def execStIndexed (h : Hdr) (f : FnMemI) (a b c : Operand) (s : State) : Host.Outcome State Fault Refusal :=
  memLanes (.stIndexed h f a b c) h h.uni s (fun s g x lanes =>
    s.memIssue g x h.uni lanes (storeSpec f.seg f.sz (memOrd f.ord f.scope false))
      ((accLanes h.uni lanes).map (fun l =>
        mkAcc l (s.rd x a l + s.index x b f.xs l) .store f.sz.bytes (s.laneData x c f.sz.bytes l) 0)))

/-- One load for the group, into a scalar or into every executing lane (R261). -/
def execLdu (h : Hdr) (f : FnMemF) (d a : Operand) (off : BitVec 22) (s : State) : Host.Outcome State Fault Refusal :=
  memLanes (.ldu h f d a off) h true s (fun s g x lanes =>
    s.memIssue g x true lanes (loadSpec f.seg f.sz (loadFord f.ford) d)
      [mkAcc 0 (s.rd x a 0 + offWord off) .load f.sz.bytes 0 0])

/-! ### Atomics and reductions (R263 to R265) -/

def atomOrd (o : AOrd) (sc : Scope) : AccOrd × Scope :=
  match o with
  | .weak => (.weak, .group) | .strong => (.strong, sc) | .acq => (.acq, sc) | .rel => (.rel, sc) | .acqrel => (.acqrel, sc)
  | .sq => (.sq, .package)

/-- An FM atomic is weak, except on the replicated segment (R263). -/
def atomFordF (g : Seg2) : AccOrd × Scope := if g = .r then (.sq, .package) else (.weak, .group)

/-- SEG2 3 is handled as `.sq`, whatever ORD says (R265). -/
def atomSpec (op : AOp) (ty : ITy) (g : Seg2) (o : AccOrd × Scope) (ret : Bool) (d : Operand) : MemSpec :=
  let o := if g = .r then (.sq, .package) else o
  { seg := some g.seg, op := .atomic op ty ret, size := ty.bits / 8, signed := ty.signed, ord := o.1, scope := o.2, dst := d }

def execAtom (h : Hdr) (f : FnAtF) (d a : Operand) (off : BitVec 22) (s : State) : Host.Outcome State Fault Refusal :=
  memLanes (.atom h f d a off) h h.uni s (fun s g x lanes =>
    let sp := atomSpec f.op f.ty f.seg (atomFordF f.seg) true d
    s.memIssue g x h.uni lanes sp ((accLanes h.uni lanes).map (fun l =>
      mkAcc l (s.rd x a l + offWord off) sp.op sp.size (s.laneData x d sp.size l) 0)))

def execAtomIndexed (h : Hdr) (f : FnAtI) (d a b c : Operand) (s : State) : Host.Outcome State Fault Refusal :=
  memLanes (.atomIndexed h f d a b c) h h.uni s (fun s g x lanes =>
    let sp := atomSpec f.op f.ty f.seg (atomOrd f.ord f.scope) true d
    s.memIssue g x h.uni lanes sp ((accLanes h.uni lanes).map (fun l =>
      mkAcc l (s.rd x a l + s.index x b false l) sp.op sp.size (s.laneData x c sp.size l)
        ((s.laneData x d sp.size l).setWidth 64))))

def execRed (h : Hdr) (f : FnAtF) (d a : Operand) (off : BitVec 22) (s : State) : Host.Outcome State Fault Refusal :=
  memLanes (.red h f d a off) h h.uni s (fun s g x lanes =>
    let sp := atomSpec f.op f.ty f.seg (atomFordF f.seg) false .zero
    s.memIssue g x h.uni lanes sp ((accLanes h.uni lanes).map (fun l =>
      mkAcc l (s.rd x a l + offWord off) sp.op sp.size (s.laneData x d sp.size l) 0)))

def execRedIndexed (h : Hdr) (f : FnAtI) (a b c : Operand) (s : State) : Host.Outcome State Fault Refusal :=
  memLanes (.redIndexed h f a b c) h h.uni s (fun s g x lanes =>
    let sp := atomSpec f.op f.ty f.seg (atomOrd f.ord f.scope) false .zero
    s.memIssue g x h.uni lanes sp ((accLanes h.uni lanes).map (fun l =>
      mkAcc l (s.rd x a l + s.index x b false l) sp.op sp.size (s.laneData x c sp.size l) 0)))

/-! ### Local memory (R208, R210, R262) -/

/-- The size of a share, rounded up to 4 KiB (R208). -/
def Team.share (t : Team) : Nat := (t.localSize + 4095) / 4096 * 4096

def Team.locLoad (t : Team) (o n : Nat) : Nat := numOfBytes ((List.range n).map (fun k => Tab.get 0 (o + k) t.loc))
def Team.locStore (t : Team) (o : Nat) (l : List Byte) : Team :=
  { t with loc := (l.zipIdx).foldl (fun m e => Tab.set 0 (o + e.2) e.1 m) t.loc }

/-- The team whose share a local access reaches: the group's own, or a member's of its cluster (R210). -/
def State.localTeam (s : State) (x : Group) (mem : Option (Fin 12)) : Option Nat :=
  match mem with
  | none => some x.team
  | some m => ((s.cluster (s.team x.team).cluster).teams)[m.val]?

/-- The failure of a local access, if it has one (R262). -/
def State.localFail (s : State) (t : Option Nat) (o : Word) (sz : Nat) : Option (Nat × Nat) :=
  if o.toNat % sz ≠ 0 then some (0x15, 2)
  else match t with
    | none => some (0x11, 6)
    | some t => if (s.team t).share < o.toNat + sz then some (0x11, 6) else none

/-- The extra bank cycles of local accesses, by lane and offset (R209): of each beat, the distinct rows beyond one in its busiest bank. -/
def localConflict (l : List (Nat × Nat)) : Nat :=
  ([0, 1, 2].map (fun b =>
    let rows := ((l.filter (fun e => decide (e.1 / 32 = b))).map (fun e => (e.2 / 16 % 32, e.2 / 512))).dedup
    (rows.map (fun r => (rows.filter (fun q => decide (q.1 = r.1))).length)).foldl max 1 - 1)).sum

/-- What a local word tells of itself to the operations it shares with other memory words. -/
def localInfo (s : State) (g : Nat) (x : Group) (once : Bool) (lanes : Mask) (tok sz : Nat) (signed : Bool) (d : Operand) :
    WordInfo :=
  { tok := tok, grp := g, team := x.team, grid := (s.team x.team).grid, pc := x.flow.pc, seq := x.mem.seq, seg := .g,
    ord := .weak, scope := .group, signed := signed, dst := d, sz := sz, once := once, lanes := lanes, path := .ls, engine := none,
    tick := s.tick.toNat, rr := s.rrOf x, fuse := s.fuseOf x.team }

/-- `ldl` in its executing lanes: the values are on their way to the destination, failing lanes are deferred. -/
def State.localLoad (s : State) (g : Nat) (x : Group) (once : Bool) (lanes : Mask) (f : FnLoc) (d : Operand)
    (ea : Nat → Word) : State × Ends :=
  if s.lsWaits g x then (s, .wait)
  else
    let t := s.localTeam x f.mem
    let (tok, s) := s.fresh
    let i := localInfo s g x once lanes tok f.sz.bytes f.sz.signed d
    let ls := accLanes once lanes
    let bad := ls.filterMap (fun l => (s.localFail t (ea l) f.sz.bytes).map (fun c => (l, c)))
    let failed := bad.foldl (fun m b => m ||| i.lanesFor b.1) 0
    let s := bad.foldl (fun s b => s.deferLanes i (i.lanesFor b.1) b.2.1 b.2.2 (ea b.1)) s
    let ok := ls.filter (fun l => (s.localFail t (ea l) f.sz.bytes).isNone)
    if ok.isEmpty then (s, .on)
    else
      let tm := s.team (t.getD x.team)
      let s := s.updGrp g (fun x =>
        { x with regs := i.dstRegs.foldl (fun r k => r.drain k tok) x.regs, mem := { x.mem with seq := x.mem.seq + 1 } })
      let s := s.count tm.core 0x10 (localConflict (ok.map (fun l => (l, (ea l).toNat))))
      let vals := ok.map (fun l => (l, BitVec.ofNat 128 (tm.locLoad (ea l).toNat f.sz.bytes)))
      (s.wordDone { info := i, left := 0, vals := vals, failed := failed, fault := none, acq := false }, .on)

/-- `stl` in its executing lanes, in ascending order: the highest lane's byte stands (R253). -/
def State.localStore (s : State) (g : Nat) (x : Group) (once : Bool) (lanes : Mask) (f : FnLoc) (src : Operand)
    (ea : Nat → Word) : State × Ends :=
  if s.lsWaits g x then (s, .wait)
  else
    let t := s.localTeam x f.mem
    let i := localInfo s g x once lanes 0 f.sz.bytes false .zero
    let ls := accLanes once lanes
    let n := f.sz.bytes
    let bad := ls.filterMap (fun l => (s.localFail t (ea l) n).map (fun c => (l, c)))
    let ok := ls.filter (fun l => (s.localFail t (ea l) n).isNone)
    let s := bad.foldl (fun s b => s.deferLanes i (i.lanesFor b.1) b.2.1 b.2.2 (ea b.1)) s
    let s := s.feedCrc g (ok.flatMap (fun l => (lanesOf (i.lanesFor l)).map (fun _ => (ea l, n, s.laneData x src n l))))
    let s := if ok.isEmpty then s
      else s.count (s.team (t.getD x.team)).core 0x10 (localConflict (ok.map (fun l => (l, (ea l).toNat))))
    (ok.foldl (fun s l => s.updTeam (t.getD x.team) (fun tm =>
      tm.locStore (ea l).toNat (bytesOfNum n (s.laneData x src n l).toNat))) s, .on)

def execLdl (h : Hdr) (f : FnLoc) (d a : Operand) (off : BitVec 22) (s : State) : Host.Outcome State Fault Refusal :=
  memLanes (.ldl h f d a off) h h.uni s (fun s g x lanes =>
    s.localLoad g x h.uni lanes f d (fun l => s.rd x a l + offWord off))

def execLdlIndexed (h : Hdr) (f : FnLoc) (d a b : Operand) (s : State) : Host.Outcome State Fault Refusal :=
  memLanes (.ldlIndexed h f d a b) h h.uni s (fun s g x lanes =>
    s.localLoad g x h.uni lanes f d (fun l => s.rd x a l + s.index x b f.xs l))

def execStl (h : Hdr) (f : FnLoc) (d a : Operand) (off : BitVec 22) (s : State) : Host.Outcome State Fault Refusal :=
  memLanes (.stl h f d a off) h h.uni s (fun s g x lanes =>
    s.localStore g x h.uni lanes f d (fun l => s.rd x a l + offWord off))

def execStlIndexed (h : Hdr) (f : FnLoc) (a b c : Operand) (s : State) : Host.Outcome State Fault Refusal :=
  memLanes (.stlIndexed h f a b c) h h.uni s (fun s g x lanes =>
    s.localStore g x h.uni lanes f c (fun l => s.rd x a l + s.index x b f.xs l))

/-! ### A single access at its slice, made by an event (R255, R267) -/

/-- What a single access comes to. `later`: an earlier access of the core to the place, or a lock, goes first. -/
inductive OneAccess where
  | done (v : BitVec 128) (pa : Nat)
  | later
  | park
  | fail (cause detail : Nat)
  deriving DecidableEq, Repr

/-- Translates, checks and performs one access for a group (R255). A page without a valid translation is reported. -/
def State.oneAccess (s : State) (g : Nat) (x : Group) (i : WordInfo) (kindOk : Nat → Option Nat) (a : Acc) :
    OneAccess × State :=
  if a.va.toNat % a.size ≠ 0 then (.fail 0x15 1, s)
  else if eaBad a.va then (.fail 0x12 2, s)
  else
    let va := vaOf a.va
    let r := s.translate x.core x.ctx va (decide (a.op.need ≠ .read))
    let s := r.2
    match s.resolve x.core x.ctx x.sup va a.op.need kindOk r.1 with
    | .fail c d => (.fail c d, s)
    | .park f => (.park, (s.faultReport x.core x.slot x.ctx va a.op.faultCode f 0).count x.core 0x14 1)
    | .ok pa leaf =>
      let d := s.issueDie x.core
      let home := s.forwardPa pa
      let owner := s.l1Owner x.core pa g
      -- what waits at the same moved page has its place in that page's queue
      let busy := s.sys.reqs.any (fun q => q.accs.any (fun b => decide (b.pa / 32 = pa / 32) &&
          decide (q.info.owner q.core b.pa = owner) && !s.migWaits (.req q.id) b.pa)) ||
        (decide (pteKind leaf = 3) && s.lineStalls d (pa / 128 * 128 - s.repBase d)) ||
        s.behindStrong g x.team s.nextId [{ acc := a, pa := pa }]
      if busy then (.later, s)
      else if s.migWaits (.group g) pa then (.later, s.migQueue (.group g) pa)
      else if !a.op.isAtomic && s.readsCounter x.ctx 0 leaf pa a then
        (match s.askCounter (g, x.team) pa with
         | (none, s) => (.later, s)
         | (some v, s) => (.done (v.setWidth 128) pa, (s.watched i x.ctx (i.lanesFor a.lane) .read a.va a.size).heatCount x.core false
             [(pa, leaf)]))
      else
        match (if a.op.isAtomic then s.recallFirst leaf (s.writeDie x.core home) home true else some s) with
        | none => (.later, s.noteRecall (s.writeDie x.core home) (.arrival g))
        | some s =>
          let q := s.serve x.ctx 0 (s.writeDie x.core home) leaf pa a
          let s := ((q.2.migLeave (.group g)).countReq pa).heatCount x.core a.op.isAtomic [(pa, leaf)]
          match q.1 with
          | .fail c d => (.fail c d, s)
          | .done v => (.done v pa, match a.op.watchKind with
            | some k => s.watched i x.ctx (i.lanesFor a.lane) k a.va a.size
            | none => s)

/-! ### Waiting on memory (R266, R267) -/

/-- The pages a wait reads (R221, R266). -/
def waitKind (seg : Seg) (kind : Nat) : Option Nat :=
  if kind = segKind seg ∨ (seg = .g ∧ kind = 5) then none else some 1

/-- One read of a suspended wait (R267): it completes where the compare or the deadline holds. -/
def State.waitvTry (s : State) (g : Nat) : State :=
  let x := s.grp g
  match x.sched.susp with
  | .waitv i va cc cmp dl acq none =>
    let a := mkAcc 0 va .load i.sz 0 0
    (match s.oneAccess g x i (waitKind i.seg) a with
     | (.later, s) => s
     | (.park, s) => s.suspend g (.waitv i va cc cmp dl acq (some s.tick.toNat))
     | (.fail c d, s) => (s.deferLanes i i.lanes c d va).wake g
     | (.done v _, s) =>
       let w : Word := BitVec.ofNat 64 (v.toNat % 2 ^ (8 * i.sz))
       let due := match dl with | some t => decide (t ≤ s.tick) | none => false
       if icmpHolds cc (decide (i.sz = 8)) w cmp || due then
         let s := s.updGrp g (fun x => x.writeLate i.dst w)
         let s := match acq with | some sc => s.acquire g sc | none => s
         s.wake g
       else s)
  | _ => s

/-- A `waitv`: the group is suspended, and the first read is made (R267). -/
def State.waitvIssue (s : State) (g : Nat) (x : Group) (seg : Seg) (w64 : Bool) (cc : Cond) (va cmp : Word)
    (dl : Option Word) (acq : Option Scope) (d : Operand) : State × Ends :=
  if x.flow.mask = 0 then (s, .run)
  else if s.lsWaits g x then (s, .wait)
  else
    let i := { localInfo s g x true x.flow.mask 0 (if w64 then 8 else 4) false d with seg := seg }
    let s := s.updGrp g (fun x => { x with mem := { x.mem with seq := x.mem.seq + 1 } })
    ((s.suspend g (.waitv i va cc cmp dl acq none)).waitvTry g, .run)

def execWaitv (h : Hdr) (f : FnWaitF) (d a : Operand) (off : BitVec 22) (s : State) : Host.Outcome State Fault Refusal :=
  uniWord (.waitv h f d a off) h s (fun s g x =>
    s.waitvIssue g x f.seg.seg f.w64 f.cc (s.rd x a 0 + offWord off) (s.rd x d 0) none
      (if f.acq.val = 0 then none else some (fordScope f.acq)) d)

def execWaitvDeadlineForm (h : Hdr) (f : FnWaitI) (d a b c : Operand) (s : State) : Host.Outcome State Fault Refusal :=
  uniWord (.waitvDeadlineForm h f d a b c) h s (fun s g x =>
    let t := s.rd x c 0
    s.waitvIssue g x f.seg.seg f.w64 f.cc (s.rd x a 0) (s.rd x b 0)
      (if c = .zero then none else some (if f.rel then s.tick + t else t)) f.acq d)

/-- A suspended wait reads its word again (R267). -/
def execWaitvRecheck (grp : Nat) (s : State) : Host.Outcome State Fault Refusal := .next (s.waitvTry grp)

Instructions for the task: The required answer is the exact run of lines above starting at the line with "home) (.arrival g))" and ending at the line with "let s := ((q.2.migLeave", with both ends present.

Answer below:
        | none => (.later, s.noteRecall (s.writeDie x.core home) (.arrival g))
        | some s =>
          let q := s.serve x.ctx 0 (s.writeDie x.core home) leaf pa a
          let s := ((q.2.migLeave (.group g)).countReq pa).heatCount x.core a.op.isAtomic [(pa, leaf)]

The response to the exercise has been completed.